Friday, February 19, 2016

Not Too Late to Change

John Siracusa:

As you watch the churn in the Swift language and the many source-incompatible changes, remember stories like this.

Dennis Ritchie, on C:

In retrospect it would have been better to go ahead and change the precedence of & to higher than == but it seemed safer just to split & and && without moving & past an existing operator. (After all, we had several hundred kilobytes of source code, and maybe 3 installations....)

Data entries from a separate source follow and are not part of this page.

-- ==== Sys2Proof/Tests/Slice0.lean ====
section
/-! SUPPORT. Tests with expected results from the tables of spec/95_test_vectors.md, and a witness for the hypotheses of every statement. -/

namespace Sys2Proof.Tests

open Sys2Proof.Machine

/-! ### Reading an answer -/

/-- The state of an answer that goes on. -/
def stateOf : Answer → Option State
  | .next t => some t
  | .fault _ => none
  | .refused _ => none

/-- The response of an answer that goes on, the drawn address of a memory fault left out. -/
def respOf (a : Answer) : Option Response :=
  (stateOf a).map fun t => match t.response with
    | .fault (.memFault _ acc) => .fault (.memFault 0 acc)
    | r => r

/-- The reason of a refusal. -/
def reasonOf : Answer → Option Refusal
  | .next _ => none
  | .fault _ => none
  | .refused r => some r

/-- The command that a decoder's answer names. -/
def accepted : Except Undefined Instr → Option Instr
  | .ok i => some i
  | .error _ => none

/-- The bytes of memory after an answer. -/
def bytesAfter (a : Answer) (at' : Word) (n : Nat) : Option (List Byte) := (stateOf a).map fun t => loadBytes t.mem at' n

/-- ESP after an answer. -/
def espAfter (a : Answer) : Option Word := (stateOf a).map fun t => t.gpr[4]

/-- The flag state after an answer. -/
def flAfter (a : Answer) : Option FlagState := (stateOf a).map State.fl

/-- The FPU and SSE state after an answer. -/
def fxAfter (a : Answer) : Option FxState := (stateOf a).map State.fx

/-! ### Small states -/

/-- A state whose snapshot, dirty mask and stored flags are given. -/
def withFlags (op1 op2 result addResult : Word) (n : OpSize) (dirty flags : Word) : State :=
  { State.reset with
    fl := { flags := flags, flagsChanged := dirty, lastOp1 := op1, lastOp2 := op2, lastResult := result,
            lastAddResult := addResult, lastOpSize := n } }

/-- A state whose stack mode, stack base and ESP are given. -/
def withStack (mode32 : Bool) (base esp : Word) : State :=
  { State.reset with stackSize32 := mode32, ssBase := base, gpr := (Vector.replicate 8 0).set 4 esp }

/-- A state in which one command is issued. -/
def issuing (w : Word) (p : Ports) : State := { State.reset with inputs := [.command ⟨w, p⟩] }

/-- Ports with a value on each, no two the same. -/
def somePorts : Ports := { a := 0xA1A2A3A4, b := 0xB, c := 0xC, d := 0xD, e := 31, f := 0xF }

/-- Vector F1: add8 0xFF + 0x01. -/
def stateF1 : State := withFlags 0xFF 1 0x100 0x100 .byte 0x8D5 0
/-- Vector F9: sub8 0x03 - 0x05. -/
def stateF9 : State := withFlags 0xFFFFFFFE 5 0xFFFFFFFE 3 .byte 0x8D5 0
/-- Vector F17: sub32 0 - 0x80000000. -/
def stateF17 : State := withFlags 0x80000000 0x80000000 0x80000000 0 .word 0x8D5 0
/-- Vector F21: PF, ZF and SF dirty, CF and OF stored 1. -/
def stateF21 : State := withFlags 0 0 0x80 0 .byte 0x0C4 0x801

/-- The registers of vector K15. -/
def stateK15 : State :=
  { withStack false 0x10000 0 with
    gpr := #v[0x11110001, 0x22220002, 0x33330003, 0x44440004, 0xABCD0100, 0x55550005, 0x66660006, 0x77770007] }

/-- Vector K20 and K21: 32-bit mode, ESP 0x2000, one byte not writable. -/
def stateDenied (x : Word) : State := { withStack true 0 0x2000 with unwritable := [⟨x, x⟩] }

/-- Vector K23: the second push of the wrapped PUSHA16 is the last that may write. -/
def stateK23 : State :=
  { withStack false 0 8 with
    gpr := #v[0xAAAA, 0xCCCC, 0, 0, 8, 0, 0, 0]
    unwritable := [⟨0, 3⟩, ⟨8, 0xFFF7⟩, ⟨0x10008, 0xFFFFFFFF⟩] }

/-- Vector K22: the first push of the wrapped PUSHA16 may not write. -/
def stateK22 : State := { withStack false 0 8 with unwritable := [⟨0, 0xFFF7⟩, ⟨0x10008, 0xFFFFFFFF⟩] }

/-- The FPU and SSE part of the reference state of 95_test_vectors.md section 3.5. -/
def sigmaFx : FxState :=
  { fcw := 0x037F, fswRest := 0x4100, stackPtr := 5, stackEmpty := 0xF0, fpuOpcode := 0x01D9, fpuIp := 0x00401234,
    fpuIpSelector := 0x001B, fpuDp := 0x00500010, fpuDpSelector := 0x0023, mxcsr := 0x00001F80
    stPhys := #v[0x3FFF8000000000000000, 0x40008000000000000000, 0x40018000000000000000, 0x40028000000000000000,
      0x40038000000000000000, 0x40048000000000000000, 0x40058000000000000000, 0x40068000000000000000]
    xmm := #v[0x0F0E0D0C0B0A09080706050403020100, 0x1F1E1D1C1B1A19181716151413121110,
      0x2F2E2D2C2B2A29282726252423222120, 0x3F3E3D3C3B3A39383736353433323130,
      0x4F4E4D4C4B4A49484746454443424140, 0x5F5E5D5C5B5A59585756555453525150,
      0x6F6E6D6C6B6A69686766656463626160, 0x7F7E7D7C7B7A79787776757473727170] }

/-- The reference state, with EE in the first bytes of 0x1000 to 0x11FF that FXSAVE leaves alone. -/
def sigma : State := { State.reset with fx := sigmaFx, mem := [(0x1005, 0xEE), (0x100E, 0xEE), (0x100F, 0xEE), (0x1016, 0xEE)] }

/-- The bytes of an image that vectors X4 to X7 differ in, in front of the sign and exponent fields of slots 0 and 1 of X1. -/
def stateImage (bytes : Memory) : State :=
  { State.reset with mem := bytes ++ [(0x1028, 0x04), (0x1029, 0x40), (0x1038, 0x05), (0x1039, 0x40)] }

/-! ### Operands and command words -/

/-- WellFormed refuses an operand size that R85 does not allow; the neighbouring legal sizes pass. -/
theorem test_wf_refuses_bad_op_size :
    (Instr.snap 1 1 2 2 8 0x8D5).wf = false ∧ (Instr.snap 1 1 2 2 0 0x8D5).wf = false ∧
    (Instr.snap 1 1 2 2 7 0x8D5).wf = true ∧ (Instr.snap 1 1 2 2 31 0x8D5).wf = true := by decide

/-- The words of the flag reads (R83). -/
theorem test_decode_flag_reads :
    [0x10, 0x11, 0x12, 0x13, 0x14, 0x15, 0x18, 0x19, 0x1A, 0x1B, 0x1C, 0x1D, 0x1E, 0x1F].map (decodeTableWord 32) =
      [Instr.getcf, .getpf, .getaf, .getzf, .getsf, .getof,
        .testO, .testB, .testZ, .testS, .testP, .testBe, .testL, .testLe].map some := by decide

/-- The words of the other commands, with the ports that carry their operands (R82, R83, R85). -/
theorem test_decode_operands :
    [0x28, 0x29, 0x30, 0x31, 0x32, 0x33, 0x34, 0x35, 0x36, 0x37, 0x40, 0x41].map (fun w => accepted (decode ⟨w, somePorts⟩)) =
      [Instr.snap 0xA1A2A3A4 0xB 0xC 0xD 31 0xF, .setflags 0xA1A2A3A4 0xB, .stackEa 0xA1A2A3A4, .stackAdjust 0xA1A2A3A4,
        .push16 0xA3A4, .push32 0xA1A2A3A4, .pop16, .pop32, .pusha16, .pusha32,
        .fxsave 0xA1A2A3A4, .fxrstor 0xA1A2A3A4].map some := by decide

/-- One word of each family, bit by bit from R81, R83 and R84. -/
theorem test_decode_bit_by_bit :
    accepted (decode ⟨0b00000000000000000000000000010101, somePorts⟩) = some .getof ∧
    accepted (decode ⟨0b00000000000000000000000000011110, somePorts⟩) = some .testL ∧
    accepted (decode ⟨0b00000000000000000000010100100000, somePorts⟩) = some (.evalcc 5) ∧
    accepted (decode ⟨0b00000000000000000000000000101001, somePorts⟩) = some (.setflags 0xA1A2A3A4 0xB) ∧
    accepted (decode ⟨0b00000000000000000000000000110110, somePorts⟩) = some .pusha16 ∧
    accepted (decode ⟨0b00000000000000000000000001000001, somePorts⟩) = some (.fxrstor 0xA1A2A3A4) := by decide

/-- The refused words of section 3.1 (W5 to W9, W11), and a table word longer than 32 bits. -/
theorem test_refused_words :
    [0x110, 0x1010, 0x21, 0xFF, 0x16, 0x80000036].map (decodeTableWord 32) = List.replicate 6 none ∧
    decodeTableWord 40 0x0100000010 = none := by decide

/-- The first step after reset performs the placed table word. -/
theorem test_first_step : respOf (step (State.reset.withFetchWord 32 0x520)) = some (.ok 1) := by decide

/-- A refused word ends in `undefined_command` (W5). -/
theorem test_step_refuses : reasonOf (step (issuing 0x110 somePorts)) = some .undefinedCommand := by decide

/-- The expansion of a negated predicate and of `materialize` in program P1 (R88). -/
theorem test_pseudo : (encode (.testNot .z)).word = 0x520 ∧
    (materialize (withFlags 0xFF 1 0x100 0x100 .byte 0x8D5 2)).getLast? = some (.setflags 0x55 0x8D5) := by decide

/-! ### Flag reads -/

/-- The answers of the getters on a state. -/
def getters (s : State) : List (Option Response) :=
  [Instr.getcf, .getpf, .getaf, .getzf, .getsf, .getof].map fun i => respOf (exec i s)

/-- The answers of the predicates on a state. -/
def predicates (s : State) : List (Option Response) :=
  [Instr.testO, .testB, .testZ, .testS, .testP, .testBe, .testL, .testLe].map fun i => respOf (exec i s)

/-- The answers of the sixteen conditions on a state. -/
def conditions (s : State) : List (Option Response) :=
  (List.range 16).map fun n => respOf (exec (.evalcc (BitVec.ofNat 4 n)) s)

/-- Expected results of a row of section 3.2. -/
def answered (ys : List Word) : List (Option Response) := ys.map fun y => some (.ok y)

theorem test_getters_F1 : getters stateF1 = answered [1, 4, 0x10, 1, 0, 0] := by decide
theorem test_getters_F21 : getters stateF21 = answered [1, 0, 0, 0, 1, 0x800] := by decide
theorem test_predicates_F9 : predicates stateF9 = answered [0, 1, 0, 1, 0, 1, 1, 1] := by decide
theorem test_predicates_F17 : predicates stateF17 = answered [1, 1, 0, 1, 1, 1, 0, 0] := by decide
theorem test_conditions_F1 : conditions stateF1 = answered [0, 1, 1, 0, 1, 0, 1, 0, 0, 1, 1, 0, 0, 1, 1, 0] := by decide
theorem test_conditions_F9 : conditions stateF9 = answered [0, 1, 1, 0, 0, 1, 1, 0, 1, 0, 0, 1, 1, 0, 1, 0] := by decide

/-! ### The write ports -/

/-- G1: folding CF keeps the other five flags computed. -/
theorem test_setflags_G1 : flAfter (exec (.setflags 1 1) stateF1) =
    some { flags := 1, flagsChanged := 0x8D4, lastOp1 := 0xFF, lastOp2 := 1, lastResult := 0x100, lastAddResult := 0x100,
           lastOpSize := .byte } := by decide

/-- G3: bits outside STATUS_MASK stay. -/
theorem test_setflags_G3 :
    (flAfter (exec (.setflags 0xFFFFFFFF 0xFFFFFFFF) (withFlags 0 0 0 0 .byte 0x8D5 0x202))).map
      (fun f => (f.flags, f.flagsChanged)) = some (0xAD7, 0) := by decide

/-- G4: operand size 8 is refused. -/
theorem test_snap_G4 : reasonOf (exec (.snap 1 1 2 2 8 0x8D5) State.reset) = some .badOpSize := by decide

/-- G5: the dirty mask is cut to STATUS_MASK. -/
theorem test_snap_G5 : flAfter (exec (.snap 0xFF 1 0x100 0x100 7 0xFFFFFFFF) State.reset) =
    some { flags := 2, flagsChanged := 0x8D5, lastOp1 := 0xFF, lastOp2 := 1, lastResult := 0x100, lastAddResult := 0x100,
           lastOpSize := .byte } := by decide

/-! ### The stack unit -/

theorem test_stack_ea_K2 : respOf (exec (.stackEa 8) (withStack true 0x20 0xFFFFFFF0)) = some (.ok 0x18) := by decide
theorem test_stack_ea_K4 : respOf (exec (.stackEa 0x7FFF0003) (withStack false 0x500 0x12340005)) = some (.ok 0x508) := by decide
theorem test_stack_adjust_K5b : espAfter (exec (.stackAdjust 1) (withStack true 0 0xFFFFFFFF)) = some 0 := by decide
theorem test_stack_adjust_K5d : espAfter (exec (.stackAdjust 0x18000) (withStack false 0 0xABCD8000)) = some 0xABCD0000 := by decide

/-- K7: no wrap within the access. -/
theorem test_push16_K7 : let a := exec (.push16 0xA1B2) (withStack false 0x30000 0x12340001)
    bytesAfter a 0x3FFFF 2 = some [0xB2, 0xA1] ∧ espAfter a = some 0x1234FFFF := by decide

/-- K10: the address wraps modulo 2^32. -/
theorem test_push32_K10 : let a := exec (.push32 0xDEADBEEF) (withStack true 0x100 2)
    bytesAfter a 0xFE 4 = some [0xEF, 0xBE, 0xAD, 0xDE] ∧ espAfter a = some 0xFFFFFFFE := by decide

/-- K20: a write fault changes nothing. -/
theorem test_push32_K20 : let a := exec (.push32 5) (stateDenied 0x1FFF)
    respOf a = some (.fault (.memFault 0 .write)) ∧ espAfter a = some 0x2000 ∧ (stateOf a).map State.mem = some [] := by decide

/-- K14: a pop across 0xFFFF. -/
theorem test_pop16_K14 :
    let a := exec .pop16 { withStack false 0 0xFFFF with mem := [(0xFFFF, 0x78), (0x10000, 0x56)] }
    respOf a = some (.ok 0x5678) ∧ espAfter a = some 1 := by decide

/-- K24: a read fault changes nothing. -/
theorem test_pop16_K24 : let a := exec .pop16 { withStack false 0 0 with unreadable := [⟨0, 0⟩] }
    respOf a = some (.fault (.memFault 0 .read)) ∧ espAfter a = some 0 := by decide

/-- K8, the pop: in 16-bit mode bits 31:16 of ESP stay. -/
theorem test_pop32_K8 :
    let a := exec .pop32 { withStack false 0 0xFFFFFFFE with
      mem := [(0xFFFE, 0x44), (0xFFFF, 0x33), (0x10000, 0x22), (0x10001, 0x11)] }
    respOf a = some (.ok 0x11223344) ∧ espAfter a = some 0xFFFF0002 := by decide

/-- K15, and the memory at the end of program P4. -/
theorem test_pusha16_K15 : let a := exec .pusha16 stateK15
    bytesAfter a 0x100F0 16 = some [7, 0, 6, 0, 5, 0, 0, 1, 4, 0, 3, 0, 2, 0, 1, 0] ∧ espAfter a = some 0xABCD00F0 := by decide

/-- K23: the partial state of the wrapped PUSHA16. -/
theorem test_pusha16_K23 : let a := exec .pusha16 stateK23
    respOf a = some (.fault (.memFault 0 .write)) ∧ espAfter a = some 4 ∧
    (stateOf a).map State.mem = some [(4, 0xCC), (5, 0xCC), (6, 0xAA), (7, 0xAA)] := by decide

/-- K18: the fifth write holds the full ESP. -/
theorem test_pusha32_K18 : let a := exec .pusha32 (withStack false 0 0xABCD0040)
    bytesAfter a 0x2C 4 = some [0x40, 0x00, 0xCD, 0xAB] ∧ espAfter a = some 0xABCD0020 := by decide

Stuart Feldman, on Make (via Kieran Healy):

Why the tab in column 1? Yacc was new, Lex was brand new. I hadn’t tried either, so I figured this would be a good excuse to learn. After getting myself snarled up with my first stab at Lex, I just did something simple with the pattern newline-tab. It worked, it stayed. And then a few weeks later I had a user population of about a dozen, most of them friends, and I didn’t want to screw up my embedded base. The rest, sadly, is history.

John Siracusa:

Languages last a long time. Even multiple years into their existence is not “too late” to change things for the better.

Update (2016-02-19): Landon Fuller:

Not much consideration given to path dependence; “the … equilibrium achieved depends partly on the process of getting there”

Simple example; unstable languages mean unstable libraries. Ecosystems and culture build up around and optimize for that problem.